*** Opening Exercise materials ***

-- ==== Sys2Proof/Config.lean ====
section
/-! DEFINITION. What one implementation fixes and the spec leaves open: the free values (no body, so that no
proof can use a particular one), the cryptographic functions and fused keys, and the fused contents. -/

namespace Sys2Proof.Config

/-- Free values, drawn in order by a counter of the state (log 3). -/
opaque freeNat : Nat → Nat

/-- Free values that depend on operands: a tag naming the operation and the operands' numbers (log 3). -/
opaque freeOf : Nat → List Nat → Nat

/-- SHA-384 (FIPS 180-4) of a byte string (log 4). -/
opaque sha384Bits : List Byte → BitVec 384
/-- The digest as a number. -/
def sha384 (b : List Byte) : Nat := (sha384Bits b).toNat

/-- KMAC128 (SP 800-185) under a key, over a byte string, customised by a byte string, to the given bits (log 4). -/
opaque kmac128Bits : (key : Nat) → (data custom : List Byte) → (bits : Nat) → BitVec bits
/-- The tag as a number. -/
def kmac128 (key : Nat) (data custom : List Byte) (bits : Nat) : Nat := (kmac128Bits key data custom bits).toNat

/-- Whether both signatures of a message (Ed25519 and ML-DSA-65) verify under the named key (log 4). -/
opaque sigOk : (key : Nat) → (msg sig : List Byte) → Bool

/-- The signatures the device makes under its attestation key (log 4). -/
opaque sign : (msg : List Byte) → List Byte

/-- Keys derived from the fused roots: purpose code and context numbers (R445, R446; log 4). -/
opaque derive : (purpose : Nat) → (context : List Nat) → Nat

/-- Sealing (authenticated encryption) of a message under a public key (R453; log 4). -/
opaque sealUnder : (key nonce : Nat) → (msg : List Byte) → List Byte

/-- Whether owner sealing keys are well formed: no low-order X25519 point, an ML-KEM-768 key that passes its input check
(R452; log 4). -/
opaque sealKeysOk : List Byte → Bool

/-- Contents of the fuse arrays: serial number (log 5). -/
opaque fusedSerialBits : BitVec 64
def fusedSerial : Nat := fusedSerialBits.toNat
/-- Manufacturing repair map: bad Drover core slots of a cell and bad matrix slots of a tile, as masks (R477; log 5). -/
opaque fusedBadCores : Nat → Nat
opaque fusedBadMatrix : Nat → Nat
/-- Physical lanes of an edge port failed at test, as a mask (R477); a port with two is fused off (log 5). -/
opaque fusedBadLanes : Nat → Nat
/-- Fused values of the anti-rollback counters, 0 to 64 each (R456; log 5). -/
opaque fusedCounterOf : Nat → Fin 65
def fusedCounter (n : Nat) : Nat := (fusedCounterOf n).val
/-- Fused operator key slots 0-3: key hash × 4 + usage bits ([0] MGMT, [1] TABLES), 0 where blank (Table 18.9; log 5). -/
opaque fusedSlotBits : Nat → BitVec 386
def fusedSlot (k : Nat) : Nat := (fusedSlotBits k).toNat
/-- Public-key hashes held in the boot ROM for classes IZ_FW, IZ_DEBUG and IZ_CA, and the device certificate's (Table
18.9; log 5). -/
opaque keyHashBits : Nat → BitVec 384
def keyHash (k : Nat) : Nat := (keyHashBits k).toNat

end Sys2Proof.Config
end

*** Closing Exercise materials ***
*** Opening Exercise materials ***

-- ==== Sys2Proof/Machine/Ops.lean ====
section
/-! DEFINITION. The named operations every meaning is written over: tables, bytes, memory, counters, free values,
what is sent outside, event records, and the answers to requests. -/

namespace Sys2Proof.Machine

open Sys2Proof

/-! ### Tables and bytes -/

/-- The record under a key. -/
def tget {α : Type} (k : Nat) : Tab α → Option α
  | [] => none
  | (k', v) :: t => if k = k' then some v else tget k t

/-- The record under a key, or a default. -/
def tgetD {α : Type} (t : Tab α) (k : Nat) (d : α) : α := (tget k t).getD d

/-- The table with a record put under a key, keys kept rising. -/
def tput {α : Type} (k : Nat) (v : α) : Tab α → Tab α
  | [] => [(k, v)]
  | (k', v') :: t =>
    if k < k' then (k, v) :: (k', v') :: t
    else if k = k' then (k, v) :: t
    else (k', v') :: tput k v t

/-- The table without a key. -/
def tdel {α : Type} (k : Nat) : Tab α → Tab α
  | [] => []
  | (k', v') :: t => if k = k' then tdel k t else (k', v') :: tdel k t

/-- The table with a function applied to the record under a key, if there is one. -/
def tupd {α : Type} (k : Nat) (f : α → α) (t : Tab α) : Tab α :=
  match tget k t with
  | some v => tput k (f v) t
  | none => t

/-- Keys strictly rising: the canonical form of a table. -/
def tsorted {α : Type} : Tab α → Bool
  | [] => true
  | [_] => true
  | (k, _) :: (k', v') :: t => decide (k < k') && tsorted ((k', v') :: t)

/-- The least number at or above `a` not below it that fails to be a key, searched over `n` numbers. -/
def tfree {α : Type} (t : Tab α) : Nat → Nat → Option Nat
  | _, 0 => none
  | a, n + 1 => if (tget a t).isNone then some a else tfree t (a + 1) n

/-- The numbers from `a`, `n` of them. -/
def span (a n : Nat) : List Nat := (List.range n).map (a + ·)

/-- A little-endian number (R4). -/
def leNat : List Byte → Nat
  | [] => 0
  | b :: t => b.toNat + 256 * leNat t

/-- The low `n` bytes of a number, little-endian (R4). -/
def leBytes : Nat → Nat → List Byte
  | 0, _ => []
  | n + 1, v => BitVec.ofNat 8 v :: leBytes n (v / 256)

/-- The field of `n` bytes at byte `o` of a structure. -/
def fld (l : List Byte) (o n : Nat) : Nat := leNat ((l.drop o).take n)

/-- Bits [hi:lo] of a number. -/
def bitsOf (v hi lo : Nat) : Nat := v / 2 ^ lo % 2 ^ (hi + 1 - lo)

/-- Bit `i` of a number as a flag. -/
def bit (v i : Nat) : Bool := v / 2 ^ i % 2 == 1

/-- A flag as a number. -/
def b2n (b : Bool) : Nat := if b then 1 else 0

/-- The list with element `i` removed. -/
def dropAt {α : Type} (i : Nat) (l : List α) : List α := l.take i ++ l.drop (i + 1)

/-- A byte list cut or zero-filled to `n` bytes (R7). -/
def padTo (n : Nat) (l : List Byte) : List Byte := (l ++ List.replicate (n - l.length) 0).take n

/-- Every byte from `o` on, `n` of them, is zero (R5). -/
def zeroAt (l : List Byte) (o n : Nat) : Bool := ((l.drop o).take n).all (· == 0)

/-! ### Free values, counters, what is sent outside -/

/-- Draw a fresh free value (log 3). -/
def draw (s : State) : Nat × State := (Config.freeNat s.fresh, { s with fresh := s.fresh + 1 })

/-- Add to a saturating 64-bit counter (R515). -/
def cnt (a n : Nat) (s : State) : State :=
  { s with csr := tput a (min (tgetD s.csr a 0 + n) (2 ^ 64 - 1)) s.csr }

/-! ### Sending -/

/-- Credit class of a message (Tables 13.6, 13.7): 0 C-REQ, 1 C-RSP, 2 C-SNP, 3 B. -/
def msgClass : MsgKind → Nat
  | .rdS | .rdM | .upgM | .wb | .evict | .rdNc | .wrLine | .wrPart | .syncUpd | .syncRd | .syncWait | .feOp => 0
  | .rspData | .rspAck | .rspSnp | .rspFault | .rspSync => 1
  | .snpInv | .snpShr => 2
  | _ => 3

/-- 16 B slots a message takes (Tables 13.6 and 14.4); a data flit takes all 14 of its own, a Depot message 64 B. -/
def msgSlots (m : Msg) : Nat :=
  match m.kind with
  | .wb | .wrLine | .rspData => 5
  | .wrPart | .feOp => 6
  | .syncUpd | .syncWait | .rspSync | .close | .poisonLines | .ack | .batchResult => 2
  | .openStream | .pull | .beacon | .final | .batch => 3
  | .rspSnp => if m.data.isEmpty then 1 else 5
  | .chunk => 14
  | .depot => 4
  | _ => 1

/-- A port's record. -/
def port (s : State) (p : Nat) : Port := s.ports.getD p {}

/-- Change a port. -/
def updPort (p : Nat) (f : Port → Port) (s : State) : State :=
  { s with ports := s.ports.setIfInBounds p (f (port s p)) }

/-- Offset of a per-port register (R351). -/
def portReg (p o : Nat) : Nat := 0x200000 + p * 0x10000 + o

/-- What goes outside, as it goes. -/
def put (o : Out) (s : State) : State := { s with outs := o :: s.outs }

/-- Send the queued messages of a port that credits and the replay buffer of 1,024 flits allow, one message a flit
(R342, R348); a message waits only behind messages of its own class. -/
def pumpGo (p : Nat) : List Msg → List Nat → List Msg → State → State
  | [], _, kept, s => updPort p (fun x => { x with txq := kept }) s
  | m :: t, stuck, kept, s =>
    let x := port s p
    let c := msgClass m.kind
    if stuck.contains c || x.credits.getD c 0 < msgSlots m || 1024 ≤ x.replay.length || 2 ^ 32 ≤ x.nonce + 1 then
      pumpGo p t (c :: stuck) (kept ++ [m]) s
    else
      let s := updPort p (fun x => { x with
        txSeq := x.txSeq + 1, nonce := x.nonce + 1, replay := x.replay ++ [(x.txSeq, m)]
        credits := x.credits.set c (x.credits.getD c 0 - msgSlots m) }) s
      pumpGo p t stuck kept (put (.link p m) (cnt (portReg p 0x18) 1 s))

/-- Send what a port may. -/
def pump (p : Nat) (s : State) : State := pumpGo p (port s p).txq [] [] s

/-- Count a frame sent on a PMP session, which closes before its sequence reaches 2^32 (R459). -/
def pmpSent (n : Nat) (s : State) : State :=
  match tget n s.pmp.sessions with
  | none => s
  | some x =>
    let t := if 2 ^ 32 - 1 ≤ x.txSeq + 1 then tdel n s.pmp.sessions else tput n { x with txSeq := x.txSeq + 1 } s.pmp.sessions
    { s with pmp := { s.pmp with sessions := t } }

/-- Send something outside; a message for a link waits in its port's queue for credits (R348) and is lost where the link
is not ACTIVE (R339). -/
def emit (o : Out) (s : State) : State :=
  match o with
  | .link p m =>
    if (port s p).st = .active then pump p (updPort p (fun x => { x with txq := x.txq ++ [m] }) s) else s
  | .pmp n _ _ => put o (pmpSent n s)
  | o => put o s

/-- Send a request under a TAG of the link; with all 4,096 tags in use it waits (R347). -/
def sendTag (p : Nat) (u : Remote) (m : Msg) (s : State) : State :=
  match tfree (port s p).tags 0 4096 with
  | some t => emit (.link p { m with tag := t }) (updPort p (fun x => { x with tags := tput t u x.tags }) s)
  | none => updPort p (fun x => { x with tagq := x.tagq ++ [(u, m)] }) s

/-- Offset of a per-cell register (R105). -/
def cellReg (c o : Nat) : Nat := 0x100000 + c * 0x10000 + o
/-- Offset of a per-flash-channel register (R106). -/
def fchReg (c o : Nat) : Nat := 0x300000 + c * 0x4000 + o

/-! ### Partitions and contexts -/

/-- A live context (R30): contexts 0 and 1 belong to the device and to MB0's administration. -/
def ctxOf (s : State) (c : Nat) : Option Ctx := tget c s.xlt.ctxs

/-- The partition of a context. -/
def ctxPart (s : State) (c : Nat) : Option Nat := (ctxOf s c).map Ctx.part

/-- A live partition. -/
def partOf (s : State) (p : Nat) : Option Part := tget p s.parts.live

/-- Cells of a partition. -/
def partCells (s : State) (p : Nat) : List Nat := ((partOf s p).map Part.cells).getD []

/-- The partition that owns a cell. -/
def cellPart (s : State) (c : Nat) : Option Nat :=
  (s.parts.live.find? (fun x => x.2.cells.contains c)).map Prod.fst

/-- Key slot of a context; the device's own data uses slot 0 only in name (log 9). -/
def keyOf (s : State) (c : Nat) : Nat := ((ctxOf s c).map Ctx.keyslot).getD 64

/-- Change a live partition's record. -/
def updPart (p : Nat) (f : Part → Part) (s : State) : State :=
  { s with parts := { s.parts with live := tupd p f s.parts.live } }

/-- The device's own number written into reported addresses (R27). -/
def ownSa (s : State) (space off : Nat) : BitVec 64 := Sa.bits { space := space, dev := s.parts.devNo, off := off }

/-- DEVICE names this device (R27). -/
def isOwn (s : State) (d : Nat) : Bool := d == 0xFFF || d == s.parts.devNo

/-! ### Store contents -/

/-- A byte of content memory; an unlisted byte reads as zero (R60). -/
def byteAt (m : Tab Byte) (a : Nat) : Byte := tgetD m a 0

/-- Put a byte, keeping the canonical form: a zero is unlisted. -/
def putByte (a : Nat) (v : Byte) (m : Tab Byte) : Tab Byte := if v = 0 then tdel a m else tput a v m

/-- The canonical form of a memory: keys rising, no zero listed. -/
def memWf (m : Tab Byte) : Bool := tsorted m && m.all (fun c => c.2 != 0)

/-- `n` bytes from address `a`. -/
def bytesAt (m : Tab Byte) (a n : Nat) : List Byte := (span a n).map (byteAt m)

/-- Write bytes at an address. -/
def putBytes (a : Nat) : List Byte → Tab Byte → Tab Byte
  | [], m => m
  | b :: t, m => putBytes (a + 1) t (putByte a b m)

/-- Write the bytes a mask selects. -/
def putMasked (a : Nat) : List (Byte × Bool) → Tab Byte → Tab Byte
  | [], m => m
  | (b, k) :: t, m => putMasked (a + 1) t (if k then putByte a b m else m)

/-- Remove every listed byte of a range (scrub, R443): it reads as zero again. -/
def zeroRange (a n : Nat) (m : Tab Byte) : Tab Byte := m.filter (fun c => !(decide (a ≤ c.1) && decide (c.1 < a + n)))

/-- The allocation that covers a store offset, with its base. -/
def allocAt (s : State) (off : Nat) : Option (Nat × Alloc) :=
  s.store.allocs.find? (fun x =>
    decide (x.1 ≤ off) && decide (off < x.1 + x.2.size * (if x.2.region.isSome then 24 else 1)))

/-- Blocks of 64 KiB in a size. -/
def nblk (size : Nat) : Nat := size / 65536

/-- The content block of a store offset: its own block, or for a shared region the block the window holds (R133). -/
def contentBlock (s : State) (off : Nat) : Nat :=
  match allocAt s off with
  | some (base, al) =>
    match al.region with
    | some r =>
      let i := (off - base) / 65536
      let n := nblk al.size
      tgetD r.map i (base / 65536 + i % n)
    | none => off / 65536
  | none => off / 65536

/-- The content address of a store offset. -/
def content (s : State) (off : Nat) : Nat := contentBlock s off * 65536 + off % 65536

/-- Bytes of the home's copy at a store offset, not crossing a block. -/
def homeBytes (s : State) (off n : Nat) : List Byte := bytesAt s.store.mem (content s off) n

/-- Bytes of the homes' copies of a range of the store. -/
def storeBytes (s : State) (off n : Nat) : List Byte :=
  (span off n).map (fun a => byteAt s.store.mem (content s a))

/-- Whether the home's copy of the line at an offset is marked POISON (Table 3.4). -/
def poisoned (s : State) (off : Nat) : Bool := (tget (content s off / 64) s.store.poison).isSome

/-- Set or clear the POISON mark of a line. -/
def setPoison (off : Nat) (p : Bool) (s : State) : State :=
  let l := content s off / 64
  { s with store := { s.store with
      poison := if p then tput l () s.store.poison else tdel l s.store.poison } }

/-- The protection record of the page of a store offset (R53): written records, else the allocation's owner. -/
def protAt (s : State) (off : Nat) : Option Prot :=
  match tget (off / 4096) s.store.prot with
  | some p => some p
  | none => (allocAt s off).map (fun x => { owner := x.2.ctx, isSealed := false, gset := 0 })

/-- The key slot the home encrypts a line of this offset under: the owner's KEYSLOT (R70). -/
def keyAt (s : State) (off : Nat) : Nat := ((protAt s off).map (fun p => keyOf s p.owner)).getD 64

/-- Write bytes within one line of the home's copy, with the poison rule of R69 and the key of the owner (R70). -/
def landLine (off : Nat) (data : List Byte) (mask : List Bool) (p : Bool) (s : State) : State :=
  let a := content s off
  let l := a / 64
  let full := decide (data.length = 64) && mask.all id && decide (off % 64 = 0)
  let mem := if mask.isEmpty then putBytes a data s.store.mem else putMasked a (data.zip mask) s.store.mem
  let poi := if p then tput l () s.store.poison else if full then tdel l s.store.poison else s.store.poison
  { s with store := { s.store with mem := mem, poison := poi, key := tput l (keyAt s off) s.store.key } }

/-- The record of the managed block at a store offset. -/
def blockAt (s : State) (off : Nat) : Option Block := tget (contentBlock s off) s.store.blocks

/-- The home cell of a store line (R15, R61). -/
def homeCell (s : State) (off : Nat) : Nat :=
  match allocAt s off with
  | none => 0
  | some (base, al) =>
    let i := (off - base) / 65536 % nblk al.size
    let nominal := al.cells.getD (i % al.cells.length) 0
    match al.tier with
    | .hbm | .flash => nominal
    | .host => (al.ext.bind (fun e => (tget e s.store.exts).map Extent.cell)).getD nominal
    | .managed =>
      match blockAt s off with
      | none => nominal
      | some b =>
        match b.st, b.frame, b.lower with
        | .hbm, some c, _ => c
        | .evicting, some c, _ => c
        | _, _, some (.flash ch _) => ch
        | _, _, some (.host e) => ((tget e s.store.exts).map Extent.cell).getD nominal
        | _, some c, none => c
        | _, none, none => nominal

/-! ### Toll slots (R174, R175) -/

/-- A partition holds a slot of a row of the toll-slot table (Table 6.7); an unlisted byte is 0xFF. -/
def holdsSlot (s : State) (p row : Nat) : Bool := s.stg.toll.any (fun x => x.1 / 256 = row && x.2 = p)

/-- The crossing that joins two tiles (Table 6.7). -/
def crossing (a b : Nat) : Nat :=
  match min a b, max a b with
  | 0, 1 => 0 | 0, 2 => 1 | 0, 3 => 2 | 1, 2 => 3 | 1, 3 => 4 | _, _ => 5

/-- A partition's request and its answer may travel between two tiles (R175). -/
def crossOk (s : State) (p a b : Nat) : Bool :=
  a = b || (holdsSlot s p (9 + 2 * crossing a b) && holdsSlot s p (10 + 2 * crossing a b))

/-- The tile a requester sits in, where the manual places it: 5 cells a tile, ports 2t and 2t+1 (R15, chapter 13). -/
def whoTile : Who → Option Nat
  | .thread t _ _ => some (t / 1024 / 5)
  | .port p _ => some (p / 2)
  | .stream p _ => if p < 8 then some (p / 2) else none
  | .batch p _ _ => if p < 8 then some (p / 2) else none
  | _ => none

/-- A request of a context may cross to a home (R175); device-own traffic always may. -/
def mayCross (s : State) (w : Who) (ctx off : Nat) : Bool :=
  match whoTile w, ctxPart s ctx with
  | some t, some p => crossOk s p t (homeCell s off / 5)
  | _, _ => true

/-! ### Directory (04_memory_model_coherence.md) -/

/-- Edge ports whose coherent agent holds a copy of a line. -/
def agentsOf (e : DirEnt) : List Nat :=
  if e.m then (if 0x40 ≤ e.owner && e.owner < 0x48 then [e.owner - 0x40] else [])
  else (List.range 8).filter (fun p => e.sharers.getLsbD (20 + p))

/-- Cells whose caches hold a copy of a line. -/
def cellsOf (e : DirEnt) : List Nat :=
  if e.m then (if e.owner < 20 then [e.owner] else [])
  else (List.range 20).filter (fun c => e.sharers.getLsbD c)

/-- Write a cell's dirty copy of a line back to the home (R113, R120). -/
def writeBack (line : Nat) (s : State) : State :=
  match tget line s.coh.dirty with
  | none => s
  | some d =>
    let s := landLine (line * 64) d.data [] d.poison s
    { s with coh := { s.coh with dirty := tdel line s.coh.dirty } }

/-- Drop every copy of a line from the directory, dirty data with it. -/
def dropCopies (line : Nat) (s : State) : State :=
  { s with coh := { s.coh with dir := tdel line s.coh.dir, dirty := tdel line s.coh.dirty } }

*** Closing Exercise materials ***
*** Opening Exercise materials ***

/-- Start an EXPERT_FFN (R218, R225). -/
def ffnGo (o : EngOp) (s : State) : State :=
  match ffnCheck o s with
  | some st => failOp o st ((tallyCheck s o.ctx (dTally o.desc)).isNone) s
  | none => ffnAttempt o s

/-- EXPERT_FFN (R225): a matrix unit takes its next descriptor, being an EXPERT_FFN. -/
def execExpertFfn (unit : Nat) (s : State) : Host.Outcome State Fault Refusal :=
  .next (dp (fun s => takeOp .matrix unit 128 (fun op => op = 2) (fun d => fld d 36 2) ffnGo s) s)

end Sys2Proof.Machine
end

*** Closing Exercise materials ***

■ What to work on ■
Please filter the entries above down to the lines holding "owner" and copy them.

■ Reply to the task ■
/-- Whether owner sealing keys are well formed: no low-order X25519 point, an ML-KEM-768 key that passes its input check
/-- The protection record of the page of a store offset (R53): written records, else the allocation's owner. -/
  | none => (allocAt s off).map (fun x => { owner := x.2.ctx, isSealed := false, gset := 0 })
/-- The key slot the home encrypts a line of this offset under: the owner's KEYSLOT (R70). -/
def keyAt (s : State) (off : Nat) : Nat := ((protAt s off).map (fun p => keyOf s p.owner)).getD 64
/-- Write bytes within one line of the home's copy, with the poison rule of R69 and the key of the owner (R70). -/
  if e.m then (if 0x40 ≤ e.owner && e.owner < 0x48 then [e.owner - 0x40] else [])
  if e.m then (if e.owner < 20 then [e.owner] else [])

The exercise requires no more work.